-- ==== Sys2Proof/Laws/Dispatch.lean ====
section
/-! SUPPORT. `exec` of each instruction is its meaning. -/

namespace Sys2Proof.Machine
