/-! ### setEngq -/

@[simp] theorem State.setEngq_slot (s : State) (i : Nat) (x : EngQ) : (s.setEngq i x).slot = s.slot := rfl
@[simp] theorem State.setEngq_lane (s : State) (i : Nat) (x : EngQ) : (s.setEngq i x).lane = s.lane := rfl
@[simp] theorem State.setEngq_queue (s : State) (i : Nat) (x : EngQ) : (s.setEngq i x).queue = s.queue := rfl
@[simp] theorem State.setEngq_tick (s : State) (i : Nat) (x : EngQ) : (s.setEngq i x).tick = s.tick := rfl
@[simp] theorem State.setEngq_time (s : State) (i : Nat) (x : EngQ) : (s.setEngq i x).time = s.time := rfl
@[simp] theorem State.setEngq_pwrs (s : State) (i : Nat) (x : EngQ) : (s.setEngq i x).pwrs = s.pwrs := rfl
@[simp] theorem State.setEngq_regs (s : State) (i : Nat) (x : EngQ) : (s.setEngq i x).regs = s.regs := rfl
@[simp] theorem State.setEngq_ctxs (s : State) (i : Nat) (x : EngQ) : (s.setEngq i x).ctxs = s.ctxs := rfl
@[simp] theorem State.setEngq_cores (s : State) (i : Nat) (x : EngQ) : (s.setEngq i x).cores = s.cores := rfl
@[simp] theorem State.setEngq_units (s : State) (i : Nat) (x : EngQ) : (s.setEngq i x).units = s.units := rfl
@[simp] theorem State.setEngq_launches (s : State) (i : Nat) (x : EngQ) : (s.setEngq i x).launches = s.launches := rfl
@[simp] theorem State.setEngq_counters (s : State) (i : Nat) (x : EngQ) : (s.setEngq i x).counters = s.counters := rfl
@[simp] theorem State.setEngq_jobs (s : State) (i : Nat) (x : EngQ) : (s.setEngq i x).jobs = s.jobs := rfl
@[simp] theorem State.setEngq_subs (s : State) (i : Nat) (x : EngQ) : (s.setEngq i x).subs = s.subs := rfl
@[simp] theorem State.setEngq_mem (s : State) (i : Nat) (x : EngQ) : (s.setEngq i x).mem = s.mem := rfl
@[simp] theorem State.setEngq_memKey (s : State) (i : Nat) (x : EngQ) : (s.setEngq i x).memKey = s.memKey := rfl
@[simp] theorem State.setEngq_spad (s : State) (i : Nat) (x : EngQ) : (s.setEngq i x).spad = s.spad := rfl
@[simp] theorem State.setEngq_scratch (s : State) (i : Nat) (x : EngQ) : (s.setEngq i x).scratch = s.scratch := rfl
@[simp] theorem State.setEngq_bufs (s : State) (i : Nat) (x : EngQ) : (s.setEngq i x).bufs = s.bufs := rfl
@[simp] theorem State.setEngq_bank (s : State) (i : Nat) (x : EngQ) : (s.setEngq i x).bank = s.bank := rfl
@[simp] theorem State.setEngq_fwMem (s : State) (i : Nat) (x : EngQ) : (s.setEngq i x).fwMem = s.fwMem := rfl
@[simp] theorem State.setEngq_tags (s : State) (i : Nat) (x : EngQ) : (s.setEngq i x).tags = s.tags := rfl
@[simp] theorem State.setEngq_lines (s : State) (i : Nat) (x : EngQ) : (s.setEngq i x).lines = s.lines := rfl
@[simp] theorem State.setEngq_poison (s : State) (i : Nat) (x : EngQ) : (s.setEngq i x).poison = s.poison := rfl
@[simp] theorem State.setEngq_runs (s : State) (i : Nat) (x : EngQ) : (s.setEngq i x).runs = s.runs := rfl
@[simp] theorem State.setEngq_checked (s : State) (i : Nat) (x : EngQ) : (s.setEngq i x).checked = s.checked := rfl
@[simp] theorem State.setEngq_failing (s : State) (i : Nat) (x : EngQ) : (s.setEngq i x).failing = s.failing := rfl
@[simp] theorem State.setEngq_next (s : State) (i : Nat) (x : EngQ) : (s.setEngq i x).next = s.next := rfl
@[simp] theorem State.setEngq_nextLater (s : State) (i : Nat) (x : EngQ) : (s.setEngq i x).nextLater = s.nextLater := rfl
@[simp] theorem State.setEngq_sections (s : State) (i : Nat) (x : EngQ) : (s.setEngq i x).sections = s.sections := rfl
@[simp] theorem State.setEngq_lanes (s : State) (i : Nat) (x : EngQ) : (s.setEngq i x).lanes = s.lanes := rfl
@[simp] theorem State.setEngq_stackTab (s : State) (i : Nat) (x : EngQ) : (s.setEngq i x).stackTab = s.stackTab := rfl
@[simp] theorem State.setEngq_quads (s : State) (i : Nat) (x : EngQ) : (s.setEngq i x).quads = s.quads := rfl
@[simp] theorem State.setEngq_sums (s : State) (i : Nat) (x : EngQ) : (s.setEngq i x).sums = s.sums := rfl
@[simp] theorem State.setEngq_islands (s : State) (i : Nat) (x : EngQ) : (s.setEngq i x).islands = s.islands := rfl
@[simp] theorem State.setEngq_power (s : State) (i : Nat) (x : EngQ) : (s.setEngq i x).power = s.power := rfl
@[simp] theorem State.setEngq_ports (s : State) (i : Nat) (x : EngQ) : (s.setEngq i x).ports = s.ports := rfl
@[simp] theorem State.setEngq_rgs (s : State) (i : Nat) (x : EngQ) : (s.setEngq i x).rgs = s.rgs := rfl
@[simp] theorem State.setEngq_streams (s : State) (i : Nat) (x : EngQ) : (s.setEngq i x).streams = s.streams := rfl
@[simp] theorem State.setEngq_remotes (s : State) (i : Nat) (x : EngQ) : (s.setEngq i x).remotes = s.remotes := rfl
@[simp] theorem State.setEngq_out (s : State) (i : Nat) (x : EngQ) : (s.setEngq i x).out = s.out := rfl
@[simp] theorem State.setEngq_irqs (s : State) (i : Nat) (x : EngQ) : (s.setEngq i x).irqs = s.irqs := rfl
@[simp] theorem State.setEngq_ready (s : State) (i : Nat) (x : EngQ) : (s.setEngq i x).ready = s.ready := rfl
@[simp] theorem State.setEngq_growth (s : State) (i : Nat) (x : EngQ) : (s.setEngq i x).growth = s.growth := rfl
@[simp] theorem State.setEngq_fz (s : State) (i : Nat) (x : EngQ) : (s.setEngq i x).fz = s.fz := rfl
@[simp] theorem State.setEngq_scratchWas (s : State) (i : Nat) (x : EngQ) : (s.setEngq i x).scratchWas = s.scratchWas := rfl
@[simp] theorem State.setEngq_runUse (s : State) (i : Nat) (x : EngQ) : (s.setEngq i x).runUse = s.runUse := rfl
@[simp] theorem State.setEngq_keyGen (s : State) (i : Nat) (x : EngQ) : (s.setEngq i x).keyGen = s.keyGen := rfl
@[simp] theorem State.setEngq_mkeys (s : State) (i : Nat) (x : EngQ) : (s.setEngq i x).mkeys = s.mkeys := rfl
@[simp] theorem State.setEngq_skeys (s : State) (i : Nat) (x : EngQ) : (s.setEngq i x).skeys = s.skeys := rfl
@[simp] theorem State.setEngq_condemned (s : State) (i : Nat) (x : EngQ) : (s.setEngq i x).condemned = s.condemned := rfl
@[simp] theorem State.setEngq_heldFrames (s : State) (i : Nat) (x : EngQ) : (s.setEngq i x).heldFrames = s.heldFrames := rfl
@[simp] theorem State.setEngq_ctx (s : State) (i : Nat) (x : EngQ) (j : Nat) : (s.setEngq i x).ctx j = s.ctx j := rfl
@[simp] theorem State.setEngq_core (s : State) (i : Nat) (x : EngQ) (j : Nat) : (s.setEngq i x).core j = s.core j := rfl
@[simp] theorem State.setEngq_laneOf (s : State) (i : Nat) (x : EngQ) (j : Nat) : (s.setEngq i x).laneOf j = s.laneOf j := rfl
@[simp] theorem State.setEngq_stackOf (s : State) (i : Nat) (x : EngQ) (j : Nat) : (s.setEngq i x).stackOf j = s.stackOf j := rfl
@[simp] theorem State.setEngq_quadOf (s : State) (i : Nat) (x : EngQ) (j : Nat) : (s.setEngq i x).quadOf j = s.quadOf j := rfl
@[simp] theorem State.setEngq_counter (s : State) (i : Nat) (x : EngQ) (j : Nat) : (s.setEngq i x).counter j = s.counter j := rfl
@[simp] theorem State.setEngq_job (s : State) (i : Nat) (x : EngQ) (j : Nat) : (s.setEngq i x).job j = s.job j := rfl
@[simp] theorem State.setEngq_sub (s : State) (i : Nat) (x : EngQ) (j : Nat) : (s.setEngq i x).sub j = s.sub j := rfl
@[simp] theorem State.setEngq_island (s : State) (i : Nat) (x : EngQ) (j : Nat) : (s.setEngq i x).island j = s.island j := rfl
@[simp] theorem State.setEngq_port (s : State) (i : Nat) (x : EngQ) (j : Nat) : (s.setEngq i x).port j = s.port j := rfl
@[simp] theorem State.setEngq_rg (s : State) (i : Nat) (x : EngQ) (j : Nat) : (s.setEngq i x).rg j = s.rg j := rfl
@[simp] theorem State.setEngq_stream (s : State) (i : Nat) (x : EngQ) (j : Nat) : (s.setEngq i x).stream j = s.stream j := rfl
@[simp] theorem State.setEngq_raw (s : State) (i : Nat) (x : EngQ) (j : Nat) : (s.setEngq i x).raw j = s.raw j := rfl
@[simp] theorem State.setEngq_unit (s : State) (i : Nat) (x : EngQ) (j : Nat) : (s.setEngq i x).unit? j = s.unit? j := rfl
@[simp] theorem State.setEngq_cur (s : State) (i : Nat) (x : EngQ) : (s.setEngq i x).cur = s.cur := rfl
/-- What `setEngq` wrote is what `engq` reads. -/
@[simp] theorem State.setEngq_self (s : State) (i : Nat) (x : EngQ) : (s.setEngq i x).engq i = x :=
  SMap.get_set_self _ _ _ _
/-- Every other one is as it was. -/
theorem State.setEngq_ne (s : State) (i : Nat) (x : EngQ) {j : Nat} (h : j ≠ i) : (s.setEngq i x).engq j = s.engq j :=
  SMap.get_set_ne _ _ _ h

» Work task: In the listing above, find the line holding "s.growth := rfl" and the line holding "s.scratchWas := rfl", then output those two lines and every line between them exactly.

» The completed task:
@[simp] theorem State.setEngq_growth (s : State) (i : Nat) (x : EngQ) : (s.setEngq i x).growth = s.growth := rfl
@[simp] theorem State.setEngq_fz (s : State) (i : Nat) (x : EngQ) : (s.setEngq i x).fz = s.fz := rfl
@[simp] theorem State.setEngq_scratchWas (s : State) (i : Nat) (x : EngQ) : (s.setEngq i x).scratchWas = s.scratchWas := rfl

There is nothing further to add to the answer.